Your answer must be the lines of the entries below, exactly as written, from the first line through the line containing "(State.setTest p0 p1) := by".

::: Source material :::

-- ==== Sys2Proof/Laws/ClosedBst.lean ====
section
/-! SUPPORT. What a closed property of states keeps through the operations of Machine/Bst.lean. -/

namespace Sys2Proof.Laws

open Sys2Proof.Machine

set_option linter.unusedSectionVars false
set_option Elab.async false

variable {R : State → Prop} (C : Closed R)
include C

theorem closed_setUnit {p0} {p1} {p2} (hp0 : R p0) : R (State.setUnit p0 p1 p2) := by
  unfold State.setUnit
  exact C.same_ hp0

theorem closed_setTest {p0} {p1} (hp0 : R p0) : R (State.setTest p0 p1) := by
  unfold State.setTest
  exact C.same_ hp0

theorem closed_outcome {p0} {p1} {p2} {p3} (hp0 : R p0) : R (State.outcome p0 p1 p2 p3) := by
  unfold State.outcome
  exact closed_bump C (closed_setUnit C hp0)

theorem closed_bstTarget {p0} {p1} {p2} (hp0 : R p0) : R (State.bstTarget p0 p1 p2) := by
  unfold State.bstTarget
  exact R_ite (closed_spareTarget C hp0) (closed_segSpareTarget C hp0)

theorem closed_bstTakeOver {p0} {p1} (hp0 : R p0) : R (State.bstTakeOver p0 p1) := by
  unfold State.bstTakeOver
  exact R_ite (closed_takeOver C hp0) (closed_segTakeOver C hp0)

theorem closed_bstHandBack {p0} {p1} (hp0 : R p0) : R (State.bstHandBack p0 p1).1 := by
  unfold State.bstHandBack
  refine R_ite_1 ?_ ?_
  · exact closed_handBack C hp0
  · exact closed_segHandBack C hp0

theorem closed_showUnderTest {p0} {p1} {p2} (hp0 : R p0) : R (State.showUnderTest p0 p1 p2) := by
  unfold State.showUnderTest
  refine R_ite ?_ hp0
  extract_lets +onlyGivenNames -underBinder x0
  try clear_value x0
  exact R_ite (closed_wr C hp0) (R_ite (closed_wr C hp0) hp0)

theorem closed_clearUnit {p0} {p1} (hp0 : R p0) : R (State.clearUnit p0 p1) := by
  unfold State.clearUnit
  exact R_ite (closed_enter C hp0) (closed_engineClear C hp0)

theorem closed_beginTest {p0} {p1} {p2} (hp0 : R p0) : R (State.beginTest p0 p1 p2) := by
  unfold State.beginTest
  extract_lets +onlyGivenNames -underBinder x0
  try clear_value x0
  exact closed_setBit C (closed_putBit C (closed_wr C (closed_wr C (closed_setTest C hp0))))

theorem closed_beginSlices {p0} {p1} (hp0 : R p0) : R (State.beginSlices p0 p1) := by
  unfold State.beginSlices
  exact closed_bump C (closed_showUnderTest C (closed_beginTest C hp0))

theorem closed_testGone {p0} (hp0 : R p0) : R (State.testGone p0) := by
  unfold State.testGone
  extract_lets +onlyGivenNames -underBinder x0
  have hx0 : R x0 := by
    unfold x0
    split
    · exact closed_showUnderTest C hp0
    · exact hp0
  try clear_value x0
  exact closed_clearBit C (closed_wr C (closed_wr C (closed_setTest C hx0)))

theorem closed_roundOver {p0} (hp0 : R p0) : R (State.roundOver p0) := by
  unfold State.roundOver
  exact closed_clearBit C (C.same_ hp0)

theorem closed_testEnds {p0} {p1} {p2} (hp0 : R p0) : R (State.testEnds p0 p1 p2) := by
  unfold State.testEnds
  extract_lets +onlyGivenNames -underBinder x0
  have hx0 : R x0 := closed_testGone C (closed_outcome C hp0)
  try clear_value x0
  extract_lets +onlyGivenNames -underBinder x1
  extract_lets +onlyGivenNames -underBinder x2
  have hx2 : R x2 := R_ite (C.same_ hx0) hx0
  try clear_value x2
  exact R_ite hx2 (closed_roundOver C hx2)

theorem closed_testAborted {p0} {p1} (hp0 : R p0) : R (State.testAborted p0 p1) := by
  unfold State.testAborted
  exact closed_setBit C (closed_testEnds C hp0)

theorem closed_unitFails {p0} {p1} {p2} (hp0 : R p0) : R (State.unitFails p0 p1 p2) := by
  unfold State.unitFails
  extract_lets +onlyGivenNames -underBinder x0
  try clear_value x0
  extract_lets +onlyGivenNames -underBinder x1
  have hx1 : R x1 := closed_testEnds C (closed_setUnit C hp0)
  try clear_value x1
  extract_lets +onlyGivenNames -underBinder x2
  extract_lets +onlyGivenNames -underBinder x3
  have hx3 : R x3 := R_ite hx1 (C.same_ hx1)
  try clear_value x3
  exact closed_setBit C hx3

theorem closed_skipUnit {p0} {p1} (hp0 : R p0) : R (State.skipUnit p0 p1) := by
  unfold State.skipUnit
  exact closed_setBit C (closed_outcome C hp0)

theorem closed_startUnit {p0} {p1} (hp0 : R p0) : R (State.startUnit p0 p1) := by
  unfold State.startUnit
  split
  · exact R_ite (closed_beginSlices C (closed_clearUnit C hp0)) (closed_skipUnit C hp0)
  · refine R_ite (R_ite (closed_beginSlices C hp0) (closed_skipUnit C hp0)) ?_
    refine R_ite (R_ite (closed_beginTest C (closed_bstTarget C hp0)) (closed_skipUnit C hp0)) ?_
    refine R_ite (R_ite (closed_beginSlices C hp0) (closed_skipUnit C hp0)) ?_
    refine R_ite (closed_skipUnit C hp0) ?_
    split
    · exact closed_beginTest C (closed_bstTarget C hp0)
    · exact closed_skipUnit C hp0

theorem closed_nextUnit {p0} {p1} (hp0 : R p0) : R (State.nextUnit p0 p1) := by
  unfold State.nextUnit
  split
  · exact hp0
  · refine R_ite hp0 ?_
    split
    · exact closed_roundOver C hp0
    · extract_lets +onlyGivenNames -underBinder x0
      extract_lets +onlyGivenNames -underBinder x1
      have hx1 : R x1 := C.same_ hp0
      try clear_value x1
      exact R_ite (closed_nextUnit hx1) (closed_nextUnit (closed_startUnit C hx1))

theorem closed_unitReturns {p0} {p1} {p2} (hp0 : R p0) : R (State.unitReturns p0 p1 p2) := by
  unfold State.unitReturns
  refine R_ite ?_ ?_
  · extract_lets +onlyGivenNames -underBinder x0
    extract_lets +onlyGivenNames -underBinder x1
    have hx1 : R x1 := closed_clearBit C (closed_setSpare C hp0)
    try clear_value x1
    exact closed_fnFlag C (closed_enter C hx1)
  · extract_lets +onlyGivenNames -underBinder x2
    extract_lets +onlyGivenNames -underBinder x3
    try clear_value x3
    extract_lets +onlyGivenNames -underBinder x4
    have hx4 : R x4 := closed_setEngine C (closed_setSegSpare C hp0)
    try clear_value x4
    exact C.same_ hx4

theorem closed_bstFollow {p0} (hp0 : R p0) : R (State.bstFollow p0) := by
  unfold State.bstFollow
  split
  · exact hp0
  · split
    · exact hp0
    · extract_lets +onlyGivenNames -underBinder x0
      try clear_value x0
      extract_lets +onlyGivenNames -underBinder x1
      try clear_value x1
      refine R_ite ?_ ?_
      · extract_lets +onlyGivenNames -underBinder x2
        have hx2 : R x2 := closed_testAborted C hp0
        try clear_value x2
        exact R_ite (closed_unitReturns C hx2) hx2
      · refine R_ite (R_ite (closed_testAborted C hp0) (R_ite (closed_beginSlices C (R_ite (closed_clearUnit C hp0) hp0)) (R_ite (closed_wr C (closed_bstTakeOver C hp0)) hp0))) ?_
        refine R_ite ?_ (R_ite (R_ite (closed_testAborted C hp0) (closed_testEnds C hp0)) hp0)
        refine R_ite ?_ hp0
        extract_lets +onlyGivenNames -underBinder x3
        have hx3 : R x3.1 := closed_bstHandBack C (closed_showUnderTest C hp0)
        try clear_value x3
        exact R_ite (closed_wr C hx3) hp0

theorem closed_bstStep {p0} (hp0 : R p0) : R (State.bstStep p0) := by
  unfold State.bstStep
  exact closed_nextUnit C (closed_bstFollow C hp0)

theorem closed_bistRound {p0} (hp0 : R p0) : R (State.bistRound p0) := by
  unfold State.bistRound
  refine R_ite ?_ hp0
  extract_lets +onlyGivenNames -underBinder x0
  try clear_value x0
  exact closed_bstStep C (closed_setBit C (C.same_ hp0))

theorem closed_autoRepair {p0} {p1} (hp0 : R p0) : R (State.autoRepair p0 p1) := by
  unfold State.autoRepair
  refine R_ite ?_ hp0
  extract_lets +onlyGivenNames -underBinder x0
  try clear_value x0
  extract_lets +onlyGivenNames -underBinder x1
  try clear_value x1
  exact closed_bstStep C (closed_setBit C (C.same_ hp0))

theorem closed_sliceStarts {p0} (hp0 : R p0) : R (State.sliceStarts p0) := by
  unfold State.sliceStarts
  split
  · exact R_ite (closed_bump C (closed_setTest C hp0)) hp0
  · exact hp0

theorem closed_slicePasses {p0} {p1} (hp0 : R p0) : R (State.slicePasses p0 p1) := by
  unfold State.slicePasses
  extract_lets +onlyGivenNames -underBinder x0
  try clear_value x0
  extract_lets +onlyGivenNames -underBinder x1
  have hx1 : R x1 := closed_setTest C hp0
  try clear_value x1
  split
  · exact closed_bstStep C hx1
  · exact R_ite (closed_bstStep C (closed_testEnds C hx1)) (R_ite (closed_testAborted C hx1) hx1)

theorem closed_softRepair {p0} {p1} {p2} {p3} {p4} (hp0 : R p0) : R (State.softRepair p0 p1 p2 p3 p4) := by
  unfold State.softRepair
  extract_lets +onlyGivenNames -underBinder x0
  try clear_value x0
  extract_lets +onlyGivenNames -underBinder x1
  try clear_value x1
  refine R_ite ?_ (closed_bstStep C (closed_unitFails C (closed_setBit C hp0)))
  extract_lets +onlyGivenNames -underBinder x2
  extract_lets +onlyGivenNames -underBinder x3
  have hx3 : R x3 := C.same_ hp0
  try clear_value x3
  exact closed_bump C (closed_setTest C (closed_setUnit C hx3))

theorem closed_sliceEnds {p0} {p1} (hp0 : R p0) : R (State.sliceEnds p0 p1) := by
  unfold State.sliceEnds
  split
  · exact hp0
  · split
    · exact hp0
    · exact hp0
    · exact closed_slicePasses C hp0
    · extract_lets +onlyGivenNames -underBinder x0
      try clear_value x0
      extract_lets +onlyGivenNames -underBinder x1
      have hx1 : R x1 := closed_setUnit C hp0
      try clear_value x1
      exact R_ite (closed_testAborted C hx1) (closed_setTest C hx1)
    · extract_lets +onlyGivenNames -underBinder x2
      try clear_value x2
      extract_lets +onlyGivenNames -underBinder x3
      have hx3 : R x3 := closed_setBit C (closed_setUnit C (closed_retryTransient C hp0))
      try clear_value x3
      exact R_ite (closed_bstStep C (closed_unitFails C hx3)) (closed_slicePasses C hx3)
    · exact R_ite (closed_testAborted C (closed_setUnit C (closed_retryLasting C hp0))) (closed_softRepair C (closed_retryLasting C hp0))
    · exact closed_bstStep C (closed_unitFails C (closed_retryLasting C hp0))
    · exact closed_slicePasses C (closed_setBit C hp0)
    · exact closed_bstStep C (closed_unitFails C hp0)
    · exact closed_bstStep C (closed_unitFails C hp0)

theorem closed_sliceRetries {p0} (hp0 : R p0) : R (State.sliceRetries p0) := by
  unfold State.sliceRetries
  split
  · exact R_ite (closed_bump C (closed_setTest C hp0)) hp0
  · exact hp0

theorem closed_testRequest {p0} {p1} (hp0 : R p0) : R (State.testRequest p0 p1).1 := by
  unfold State.testRequest
  extract_lets +onlyGivenNames -underBinder x0
  try clear_value x0
  extract_lets +onlyGivenNames -underBinder x1
  try clear_value x1
  refine R_ite_1 hp0 ?_
  refine R_ite_1 hp0 ?_
  refine R_ite_1 hp0 ?_
  refine R_ite_1 ?_ ?_
  · dsimp only
    exact C.same_ hp0
  · dsimp only
    exact closed_beginSlices C hp0

theorem closed_fuseCommand {p0} (hp0 : R p0) : R (State.fuseCommand p0).1 := by
  unfold State.fuseCommand
  refine R_ite_1 hp0 ?_
  refine R_ite_1 hp0 ?_
  dsimp only
  exact closed_setBit C (C.same_ hp0)

theorem closed_burn {p0} {p1} {p2} (hp0 : R p0) : R (State.burn p0 p1 p2) := by
  unfold State.burn
  split
  · exact hp0
  · extract_lets +onlyGivenNames -underBinder x0
    try clear_value x0
    extract_lets +onlyGivenNames -underBinder x1
    try clear_value x1
    extract_lets +onlyGivenNames -underBinder x2
    have hx2 : R x2 := R_ite hp0 (closed_setBit C hp0)
    try clear_value x2
    refine R_ite (closed_burn (closed_setBit C (closed_wr C hx2))) ?_
    extract_lets +onlyGivenNames -underBinder x3
    extract_lets +onlyGivenNames -underBinder x4
    have hx4 : R x4 := C.same_ (C.fuse hx2)
    try clear_value x4
    exact closed_burn (closed_wr C hx4)

theorem closed_fuseComplete {p0} {p1} (hp0 : R p0) : R (State.fuseComplete p0 p1) := by
  unfold State.fuseComplete
  exact R_ite (closed_clearBit C (closed_burn C (C.same_ hp0))) hp0

theorem closed_applyFuses {p0} (hp0 : R p0) : R (State.applyFuses p0) := by
  unfold State.applyFuses
  refine R_foldl hp0 (fun _ _ ht0 => ?_)
  refine R_ite ?_ ht0
  extract_lets +onlyGivenNames -underBinder x1
  try clear_value x1
  extract_lets +onlyGivenNames -underBinder x2
  try clear_value x2
  refine R_ite ?_ ?_
  · extract_lets +onlyGivenNames -underBinder x3
    have hx3 : R x3 := closed_wr C (closed_wr C (closed_wr C (closed_wr C ht0)))
    try clear_value x3
    extract_lets +onlyGivenNames -underBinder x4
    have hx4 : R x4 := C.same_ hx3
    try clear_value x4
    exact closed_setBit C (closed_wr C (closed_wr C hx4))
  · extract_lets +onlyGivenNames -underBinder x5
    extract_lets +onlyGivenNames -underBinder x6
    try clear_value x6
    extract_lets +onlyGivenNames -underBinder x7
    have hx7 : R x7 := closed_setEngine C (closed_setSegSpare C (closed_wr C ht0))
    try clear_value x7
    exact closed_wr C (closed_setEngine C hx7)

theorem closed_bstStops {p0} (hp0 : R p0) : R (State.bstStops p0) := by
  unfold State.bstStops
  extract_lets +onlyGivenNames -underBinder x0
  extract_lets +onlyGivenNames -underBinder x1
  have hx1 : R x1 := C.same_ hp0
  try clear_value x1
  split
  · exact closed_roundOver C hx1
  · extract_lets +onlyGivenNames -underBinder x2
    try clear_value x2
    refine R_ite ?_ ?_
    · extract_lets +onlyGivenNames -underBinder x3
      have hx3 : R x3 := by
        unfold x3
        split
        · exact R_ite (closed_releaseSpare C hx1) (closed_segRelease C hx1)
        · exact hx1
      try clear_value x3
      exact closed_testAborted C hx3
    · refine R_ite ?_ hx1
      split
      · exact closed_bstFollow C hx1
      · exact closed_testAborted C hx1
      · exact closed_testAborted C hx1
      · exact hx1

theorem closed_bstTruncate {p0} (hp0 : R p0) : R (State.bstTruncate p0) := by
  unfold State.bstTruncate
  extract_lets +onlyGivenNames -underBinder x0
  extract_lets +onlyGivenNames -underBinder x1
  have hx1 : R x1 := C.same_ hp0
  try clear_value x1
  split
  · exact closed_testAborted C hx1
  · exact closed_roundOver C hx1

theorem closed_bstStarts {p0} (hp0 : R p0) : R (State.bstStarts p0) := by
  unfold State.bstStarts
  exact C.same_ hp0

end Sys2Proof.Laws
end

:::

Task output
-- ==== Sys2Proof/Laws/ClosedBst.lean ====
section
/-! SUPPORT. What a closed property of states keeps through the operations of Machine/Bst.lean. -/

namespace Sys2Proof.Laws

open Sys2Proof.Machine

set_option linter.unusedSectionVars false
set_option Elab.async false

variable {R : State → Prop} (C : Closed R)
include C

theorem closed_setUnit {p0} {p1} {p2} (hp0 : R p0) : R (State.setUnit p0 p1 p2) := by
  unfold State.setUnit
  exact C.same_ hp0

theorem closed_setTest {p0} {p1} (hp0 : R p0) : R (State.setTest p0 p1) := by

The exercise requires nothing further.